Wednesday, October 20, 2010

Faces of Constantinople


 The Ottoman Empire stretched across continents for the better part of six hundred years. The harem the Jannisaries recruited thousands of young children from every reach of the empire, and brought them to Constantinople. And though the empire fell in 1923 the shadows of conquests echo in the myriad of faces seen on the streets of modern day Istanbul. I shot a variety of candid portraits, trying to capture some of the different ethnic features of the united Turks. From the spice markets to the mosques, and fishermen to the whirling dervishes.








Thursday, October 14, 2010

Turkish Delight



Istanbul was immediate sensory overload. The humid air of the city hangs heavy with a myriad of tastes, smells and textures. After settling in and orienting myself in the oldest part of the city, the Sultanahmet, I set off for the Spice Bazaar. Located adjacent to the New Mosque, it is a bustling neighborhood of locals mingling and shopping. The colors and scents of the spices was intoxicating.
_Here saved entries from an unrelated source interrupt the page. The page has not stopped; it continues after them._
/-- While lines are presented, where the next line decodes to an instruction, the step is exec of it, in the
state with the line read, and then the output line is written; where its mnemonic is unknown, the step
is the R_THREE default instead. A line is read whole, with its LF. (That one step is the line read, exec
and the output line written is the model's choice, log 1, which takes the spec's decision D1 to the
host; that an unknown mnemonic is answered outside exec is log 12.) -/
def Obligations.StepRunsTheInstructionOfTheNextLine : Prop :=
  ∀ (s : State) (line rest : Text), s.pipe.phase = .lines → nextLine s.pipe.input = some (line, rest) →
    (∀ i, decodeLine line = .instr i → step s = writeAnswer (exec i (s.withInput rest))) ∧
    (∀ why, decodeLine line = .rejected why → step s =
      writeAnswer (execUnknown (splitLine line).mnem (parseRThree (splitLine line).opnd) (s.withInput rest)))

/-- What a step adds after exec: the response on the ports, as text, and an LF (D15) are appended to the
output; the ROMs, the ports and the rest of the host are as the answer left them. (LF and digit order
are the spec's decisions D15 and D16, log 23; that it is the same step is log 1.) -/
def Obligations.WrittenLineIsTheResponse : Prop :=
  ∀ (t : State), ∃ u, writeAnswer (.next t) = .next u ∧
    u.pipe = { t.pipe with output :=
      t.pipe.output ++ (if t.diagValid then t.diagText else hexWord t.word) ++ [lineFeed] } ∧
    u.opcRom = t.opcRom ∧ u.fnRom = t.fnRom ∧ u.word = t.word ∧ u.diagValid = t.diagValid ∧
    u.diagText = t.diagText

/-- For every word and every value of the OPEN function codes: if the table's decoder gives an instruction,
the instruction's word is that word. No bit of a decoded word is dropped. (Which of two names a word
gets is log 14; the statement holds for either. The codes behind "etc." are the spec's defaults, D10,
log 5; shamt 0 of three registers is D12, log 10.) -/
def Obligations.DecodedWordEncodesBack : Prop :=
  ∀ (f : OpenFuncts) (w : Word) (i : Instr), decodeWordWith f w = .instr i → encodeWith f i = some w

/-- For every instruction with a word, of the 30 mnemonics whose opcode and function code the spec gives
(with its defaults, D10, log 5; the decoder is log 14; shamt 0 of three registers is D12, log 10), every
operand at EVERY integer: decoding the word gives the instruction with each operand as its field keeps
it; so decode of encode is the identity on operands that fit. -/
def Obligations.EncodedWordDecodesToTheTruncatedInstruction : Prop :=
  ∀ (f : OpenFuncts) (i : Instr) (w : Word), i.mnemonic ∉ [.rbit, .rev, .add8, .sadd, .ssub] →
    encodeWith f i = some w → decodeWordWith f w = .instr i.truncated

/-- For the five mnemonics with OPEN function codes, wherever those codes differ from each other and from
every given code (without that a word has two names, R62 (c), log 14; the codes are D11, log 6; the
given ones take the defaults of D10, log 5; shamt 0 is D12, log 10): decoding the word gives the
instruction back, truncated. -/
def Obligations.OpenCodeWordDecodesToTheTruncatedInstruction : Prop :=
  ∀ (f : OpenFuncts) (i : Instr) (w : Word), OpenCodesDistinct f →
    i.mnemonic ∈ [.rbit, .rev, .add8, .sadd, .ssub] →
    encodeWith f i = some w → decodeWordWith f w = .instr i.truncated

/-- For EVERY instruction whose literals are literals (malformed operands and mfc0 included), the line
written for it (one text among many, log 16) splits, classifies and parses to exactly that instruction,
whatever its operands, negative and out of their field's range included. (That a register number may be
negative, as in $-1, and that whitespace may stand before a token, are the spec's decisions D5 and D6,
log 9; the range of a literal is its LIT_BITS = 32, log 8. That mfc0's operand text is not parsed is
R96.) -/
def Obligations.LineNamesItsInstruction : Prop :=
  ∀ (i : Instr), i.literalsInRange = true → decodeLine i.line = .instr i

/-- For every state with the ROMs built and every word the table decodes: with the word's instruction as the
next line, one step answers exactly that word, with no diagnostic, and appends its 8 hex digits and LF
to the output, and the rest of the input is next. (Decoder, text, classifier, parser, ROMs, multiplexer,
packer and host together. Model's choices: the digits and the LF are the spec's D15 and D16, log 23; the
words are those of its defaults D10, log 5, with shamt 0 for three registers, D12, log 10; the decoder
is log 14; the line placed as the next one is log 2, its text log 16, and one step for it D1, log 1.) -/
def Obligations.FetchedWordIsEmitted : Prop :=
  ∀ (s : State) (w : Nat) (i : Instr), RomsBuilt Config.params s → decodeTableWord 32 w = some i →
    ∃ t, step (s.withFetchWord 32 w) = .next t ∧ t.word = BitVec.ofNat 32 w ∧ t.diagValid = false ∧
      t.pipe.output = s.pipe.output ++ hexWord (BitVec.ofNat 32 w) ++ [lineFeed] ∧
      t.pipe.input = s.pipe.input

/-- For every value of the OPEN function codes, every state with the ROMs built with them and the spec's
defaults, and every instruction with a word: exec answers that word (the table's bit pattern) through
ROM reads, multiplexer and packer, with no diagnostic and nothing else changed. (The defaults are the
spec's decision D10, log 5; shamt 0 of three registers is D12, log 10; the OPEN codes are D11, log 6.) -/
def Obligations.ExecEmitsTheTableWord : Prop :=
  ∀ (f : OpenFuncts) (s : State) (i : Instr) (w : Word), RomsBuilt (Params.withOpen f) s →
    encodeWith f i = some w → WordAnswer (exec i s) s w

/-- For every mnemonic byte string, every operand text and every state, whatever the ROMs hold: the answer
by instruction (one meaning each) is the answer of the pseudocode `encode(m, t)` (R60): mfc0 first, then
the byte string's shape, its parser, the malformed word, and the packer of its format. (The malformed
word is the spec's decision D9, log 11; shamt 0 of three registers, on the pseudocode's side too, is
D12, log 10; where the text is parsed is log 13.) -/
def Obligations.EncoderFollowsThePseudocode : Prop :=
  ∀ (m t : Text) (s : State), answer { mnem := m, opnd := t } s = pseudocode m t s

/-- For every target and every state with the ROMs built, j answers the word with opcode 2 and the low 26
bits of the target, jal the same with opcode 3; no diagnostic, nothing else changed. -/
def Obligations.JumpsEmitOpcodeAndTarget : Prop :=
  ∀ (p : Params) (s : State) (o : JTarget), RomsBuilt p s →
    WordAnswer (exec (.j (.ok o)) s) s (wordJ 2 o.target) ∧
    WordAnswer (exec (.jal (.ok o)) s) s (wordJ 3 o.target)

/-- For every operand, in every state with the ROMs built: addi and beq answer the word with the given
opcode, the SECOND register in 25:21, the FIRST in 20:16, and the low 16 bits of the literal. -/
def Obligations.GivenOpcodeImmediatesEmitRtFirst : Prop :=
  ∀ (p : Params) (s : State) (o : IArith), RomsBuilt p s →
    WordAnswer (exec (.addi (.ok o)) s) s (wordI 8 o.rs o.rt o.imm) ∧
    WordAnswer (exec (.beq (.ok o)) s) s (wordI 4 o.rs o.rt o.imm)

/-- As for addi, with the opcode parameter of each mnemonic, for EVERY value of the parameters (the spec's
defaults are 9, 12, 13, 5, 10, 11, log 5). -/
def Obligations.ParameterOpcodeImmediatesEmitRtFirst : Prop :=
  ∀ (p : Params) (s : State) (o : IArith), RomsBuilt p s →
    WordAnswer (exec (.addiu (.ok o)) s) s (wordI p.opcAddiu o.rs o.rt o.imm) ∧
    WordAnswer (exec (.andi (.ok o)) s) s (wordI p.opcAndi o.rs o.rt o.imm) ∧
    WordAnswer (exec (.ori (.ok o)) s) s (wordI p.opcOri o.rs o.rt o.imm) ∧
    WordAnswer (exec (.bne (.ok o)) s) s (wordI p.opcBne o.rs o.rt o.imm) ∧
    WordAnswer (exec (.slti (.ok o)) s) s (wordI p.opcSlti o.rs o.rt o.imm) ∧
    WordAnswer (exec (.sltiu (.ok o)) s) s (wordI p.opcSltiu o.rs o.rt o.imm)

/-- For every operand: lw and sw answer the word with the base register in 25:21, the first register in
20:16, and the low 16 bits of the offset; they make no memory access (nothing but the ports changes). -/
def Obligations.MemoryFormsEmitBaseRegisterAndOffset : Prop :=
  ∀ (p : Params) (s : State) (o : IMem), RomsBuilt p s →
    WordAnswer (exec (.lw (.ok o)) s) s (wordI 35 o.rs o.rt o.imm) ∧
    WordAnswer (exec (.sw (.ok o)) s) s (wordI 43 o.rs o.rt o.imm)

/-- For every operand: lui answers the word with opcode 15, 0 in bits 25:21, the register in 20:16, and the
low 16 bits of the literal. -/
def Obligations.LuiEmitsZeroRs : Prop :=
  ∀ (p : Params) (s : State) (o : ILui), RomsBuilt p s →
    WordAnswer (exec (.lui (.ok o)) s) s (wordI 15 0 o.rt o.imm)

/-- For every operand: add and sub answer the word with opcode 0, the second register in rs, the third in
rt, the first in rd, shamt 0 (the spec's decision D12, log 10), and the given function code. -/
def Obligations.GivenCodeThreeRegisterFormsEmitTheirFields : Prop :=
  ∀ (p : Params) (s : State) (o : RThree), RomsBuilt p s →
    WordAnswer (exec (.add (.ok o)) s) s (wordR o.rs o.rt o.rd 0 32) ∧
    WordAnswer (exec (.sub (.ok o)) s) s (wordR o.rs o.rt o.rd 0 34)

/-- As for add, with the function-code parameter of each mnemonic, for EVERY value of the parameters
(defaults 33, 35, 36, 37, 42, 43, log 5; shamt 0 is D12, log 10). -/
def Obligations.ParameterCodeThreeRegisterFormsEmitTheirFields : Prop :=
  ∀ (p : Params) (s : State) (o : RThree), RomsBuilt p s →
    WordAnswer (exec (.addu (.ok o)) s) s (wordR o.rs o.rt o.rd 0 p.functAddu) ∧
    WordAnswer (exec (.subu (.ok o)) s) s (wordR o.rs o.rt o.rd 0 p.functSubu) ∧
    WordAnswer (exec (.and (.ok o)) s) s (wordR o.rs o.rt o.rd 0 p.functAnd) ∧
    WordAnswer (exec (.or (.ok o)) s) s (wordR o.rs o.rt o.rd 0 p.functOr) ∧
    WordAnswer (exec (.slt (.ok o)) s) s (wordR o.rs o.rt o.rd 0 p.functSlt) ∧
    WordAnswer (exec (.sltu (.ok o)) s) s (wordR o.rs o.rt o.rd 0 p.functSltu)

/-- As for add, with the OPEN function code of each mnemonic, for EVERY value of it in 0..63 (log 6; shamt 0
is D12, log 10). -/
def Obligations.OpenCodeThreeRegisterFormsEmitTheirFields : Prop :=
  ∀ (p : Params) (s : State) (o : RThree), RomsBuilt p s →
    WordAnswer (exec (.add8 (.ok o)) s) s (wordR o.rs o.rt o.rd 0 p.openFn.add8) ∧
    WordAnswer (exec (.sadd (.ok o)) s) s (wordR o.rs o.rt o.rd 0 p.openFn.sadd) ∧
    WordAnswer (exec (.ssub (.ok o)) s) s (wordR o.rs o.rt o.rd 0 p.openFn.ssub)

/-- For every operand: these answer the word with opcode 0, the first register in rs, the second in rt, rd
and shamt 0, and function code 24 for mult, the parameter of multu, div, divu (defaults 25, 26, 27, log
5), the OPEN code of rbit and rev (any value, log 6). -/
def Obligations.TwoRegisterFormsEmitTheirFields : Prop :=
  ∀ (p : Params) (s : State) (o : RRsRt), RomsBuilt p s →
    WordAnswer (exec (.mult (.ok o)) s) s (wordR o.rs o.rt 0 0 24) ∧
    WordAnswer (exec (.multu (.ok o)) s) s (wordR o.rs o.rt 0 0 p.functMultu) ∧
    WordAnswer (exec (.div (.ok o)) s) s (wordR o.rs o.rt 0 0 p.functDiv) ∧
    WordAnswer (exec (.divu (.ok o)) s) s (wordR o.rs o.rt 0 0 p.functDivu) ∧
    WordAnswer (exec (.rbit (.ok o)) s) s (wordR o.rs o.rt 0 0 p.openFn.rbit) ∧
    WordAnswer (exec (.rev (.ok o)) s) s (wordR o.rs o.rt 0 0 p.openFn.rev)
The culture of tea in Istanbul seems essential to their way of life. The traditional black tea is very strong, so it is served in small, tulip shaped glasses. Throughout the city, both Old and New, Eastern and Western, there are tea runners, serving tea to shoppers, business owners, and anyone else just hanging out. Some runners carried the tea on trays, cups already poured, and the deftly navigated the busy streets, other times, I saw boys running between the pedestrians carrying huge, steaming Samovars, to take refills to patrons. Generally it was always men drinking the tea. They sat together, squatting in a doorway, sipping, gossiping and just taking a break from the day. But everywhere I went, there were little cups and saucers left for the runners to collect, delicate glass and porcelain left among the millions of feet on the ancient pavement.
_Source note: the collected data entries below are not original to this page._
-- ==== Sys2Proof/Tests/Slice0.lean ====
section
/-! SUPPORT. The model's own tests. Every expected value is the spec's: the words of spec/95_test_vectors.md and
of the instruction rules, and the fields of spec/opcode_table.json; the values of the OPEN codes are the
test's own. After them, for each statement with hypotheses, a witness that meets them. -/

namespace Sys2Proof.Machine.Tests

/-- Some OPEN function codes, for the tests only. -/
def testOpen : OpenFuncts := { rbit := 48, rev := 49, add8 := 50, sadd := 51, ssub := 52, mfc0 := 0 }

/-- The parameters with them. -/
def testParams : Params := Params.withOpen testOpen

/-- A state with the ROMs built for them. -/
def testState : State :=
  { State.reset with opcRom := opcRomContents testParams, fnRom := fnRomContents testParams }

/-- A state that presents the lines of this text. -/
def presenting (t : String) : State := testState.withText (ascii t.toList)

/-- The word that answers a line. -/
def lineWord (line : String) : Option Word :=
  match answer (splitLine (ascii line.toList)) testState with
  | .next t => if t.diagValid then none else some t.word
  | .fault _ => none
  | .refused _ => none

/-- What a line decodes to. -/
def lineInstr (line : String) : Option Instr := (decodeLine (ascii line.toList)).instr?

/-! ## Words, bit by bit, and lines: one of each for an instruction -/

theorem test_word_j : decodeWordWith testOpen 0b000010_00000000000000010000000000#32 =
    .instr (.j (.ok { target := 1024 })) := by decide

theorem test_line_j : lineWord "j -1" = some 0x0bffffff#32 := by decide

theorem test_word_jal : decodeWordWith testOpen 0b000011_00000000000001000000000000#32 =
    .instr (.jal (.ok { target := 4096 })) := by decide

theorem test_line_jal : lineWord "jal 67108865" = some 0x0c000001#32 := by decide

theorem test_word_addi : decodeWordWith testOpen 0b001000_00110_00101_0000000001100100#32 =
    .instr (.addi (.ok { rt := 5, rs := 6, imm := 100 })) := by decide

theorem test_line_addi : lineWord "addi $ 5, $ 6, +100" = some 0x20c50064#32 := by decide

theorem test_word_addiu : decodeWordWith testOpen 0b001001_00110_00101_0000000001100100#32 =
    .instr (.addiu (.ok { rt := 5, rs := 6, imm := 100 })) := by decide

theorem test_line_addiu : lineWord "addiu $29, $29, -8" = some 0x27bdfff8#32 := by decide

theorem test_word_andi : decodeWordWith testOpen 0b001100_00110_00101_0000000001100100#32 =
    .instr (.andi (.ok { rt := 5, rs := 6, imm := 100 })) := by decide

theorem test_line_andi : lineWord "andi $2, $3, 65535" = some 0x3062ffff#32 := by decide

theorem test_word_ori : decodeWordWith testOpen 0b001101_00110_00101_0000000001100100#32 =
    .instr (.ori (.ok { rt := 5, rs := 6, imm := 100 })) := by decide

theorem test_line_ori : lineWord "ori $2, $0, 0x10" = some 0x34020000#32 := by decide

theorem test_word_lw : decodeWordWith testOpen 0b100011_01001_01000_0000000000000100#32 =
    .instr (.lw (.ok { rt := 8, imm := 4, rs := 9 })) := by decide

theorem test_line_lw : lineWord "lw $8, -4($29)" = some 0x8fa8fffc#32 := by decide

theorem test_word_sw : decodeWordWith testOpen 0b101011_01001_01000_0000000000000100#32 =
    .instr (.sw (.ok { rt := 8, imm := 4, rs := 9 })) := by decide

theorem test_line_sw : lineWord "sw $2, -1($0)" = some 0xac02ffff#32 := by decide

theorem test_word_lui : decodeWordWith testOpen 0b001111_00000_00010_0001000000000000#32 =
    .instr (.lui (.ok { rt := 2, imm := 4096 })) := by decide

theorem test_line_lui : lineWord "lui $2, 5, $7" = some 0x3c020005#32 := by decide

theorem test_word_beq : decodeWordWith testOpen 0b000100_00110_00101_0000000001100100#32 =
    .instr (.beq (.ok { rt := 5, rs := 6, imm := 100 })) := by decide

theorem test_line_beq : lineWord "beq $1, $2, -3" = some 0x1041fffd#32 := by decide

theorem test_word_bne : decodeWordWith testOpen 0b000101_00110_00101_0000000001100100#32 =
    .instr (.bne (.ok { rt := 5, rs := 6, imm := 100 })) := by decide

theorem test_line_bne : lineWord "bne $8, $0, -2" = some 0x1408fffe#32 := by decide

theorem test_word_slti : decodeWordWith testOpen 0b001010_00110_00101_0000000001100100#32 =
    .instr (.slti (.ok { rt := 5, rs := 6, imm := 100 })) := by decide

theorem test_line_slti : lineWord "slti $5, $6, -100" = some 0x28c5ff9c#32 := by decide

theorem test_word_sltiu : decodeWordWith testOpen 0b001011_00110_00101_0000000001100100#32 =
    .instr (.sltiu (.ok { rt := 5, rs := 6, imm := 100 })) := by decide

theorem test_line_sltiu : lineWord "sltiu $5, $6, 70000" = some 0x2cc51170#32 := by decide

theorem test_word_add : decodeWordWith testOpen 0b000000_00010_00011_00001_00000_100000#32 =
    .instr (.add (.ok { rd := 1, rs := 2, rt := 3 })) := by decide

theorem test_line_add : lineWord "add $-1, $-2, $-3" = some 0x03ddf820#32 := by decide

theorem test_word_sub : decodeWordWith testOpen 0b000000_00010_00011_00001_00000_100010#32 =
    .instr (.sub (.ok { rd := 1, rs := 2, rt := 3 })) := by decide

theorem test_line_sub : lineWord "sub $3, $0, $3" = some 0x00031822#32 := by decide

theorem test_word_addu : decodeWordWith testOpen 0b000000_00010_00011_00001_00000_100001#32 =
    .instr (.addu (.ok { rd := 1, rs := 2, rt := 3 })) := by decide

theorem test_line_addu : lineWord "addu $1, $2, $3" = some 0x00430821#32 := by decide

theorem test_word_subu : decodeWordWith testOpen 0b000000_00010_00011_00001_00000_100011#32 =
    .instr (.subu (.ok { rd := 1, rs := 2, rt := 3 })) := by decide

theorem test_line_subu : lineWord "subu $1, $2, $3" = some 0x00430823#32 := by decide

theorem test_word_mult : decodeWordWith testOpen 0b000000_00100_00101_00000_00000_011000#32 =
    .instr (.mult (.ok { rs := 4, rt := 5 })) := by decide

theorem test_line_mult : lineWord "mult $31, $31" = some 0x03ff0018#32 := by decide

theorem test_word_multu : decodeWordWith testOpen 0b000000_00100_00101_00000_00000_011001#32 =
    .instr (.multu (.ok { rs := 4, rt := 5 })) := by decide

theorem test_line_multu : lineWord "multu $4, $5" = some 0x00850019#32 := by decide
Wednesday, October 6, 2010

Halbtrocken (Half-Dry)

Half-dry, but mostly soaking wet... After an intense lightening storm, I hopped on a train just as the first rain drops began to fall. Not much of a view as the drenched Bavarian landscape slid by. So I immersed myself in my book, The Sultan's Harem, and imagined the warm weather that I would find in Turkey the following morning. When the train finally pulled into my stop, the rain had intensified and a low fog clung to the countryside, obscuring everything. I waded through puddles and found my way to the front steps of the Kloster Andechs, monastery and church.
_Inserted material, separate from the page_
-- ==== Sys2Proof/Machine/Core.lean ====
section
/-! DEFINITION. The machine. -/

def Sys2Proof.core : Host.Core := { State := Sys2Proof.Machine.State, Fault := Sys2Proof.Machine.Fault, Refusal := Sys2Proof.Machine.Refusal, step := Sys2Proof.Machine.step, reset := Sys2Proof.Machine.State.reset }
end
In addition to providing a quiet place to worship, the Benedictine brothers of Andechs have been brewing their own beer since the Middle Ages. According to the rules of St. Benedict himself, it is ordained that, “All strangers who come should be received as if they were Christ himself”. The tradition continues into present times, as a house kitchen and brewery run by the monks, offers a hearty meal to "pilgrims" (aka tourists). The Klostergasthof (monastery restaurant) was packed with visitors enjoying the dish of the day with homemade pretzels. In keeping with Medieval traditions, the portions were huge, including the crispy pork which could feed a Viking.

I am told the cloisters are perched on a hill top between two lakes. But due to the inclement weather, there was nothing to see beyond the dripping trees. So I hopped the train to head to the airport, and warmer climates. Next stop- Istanbul.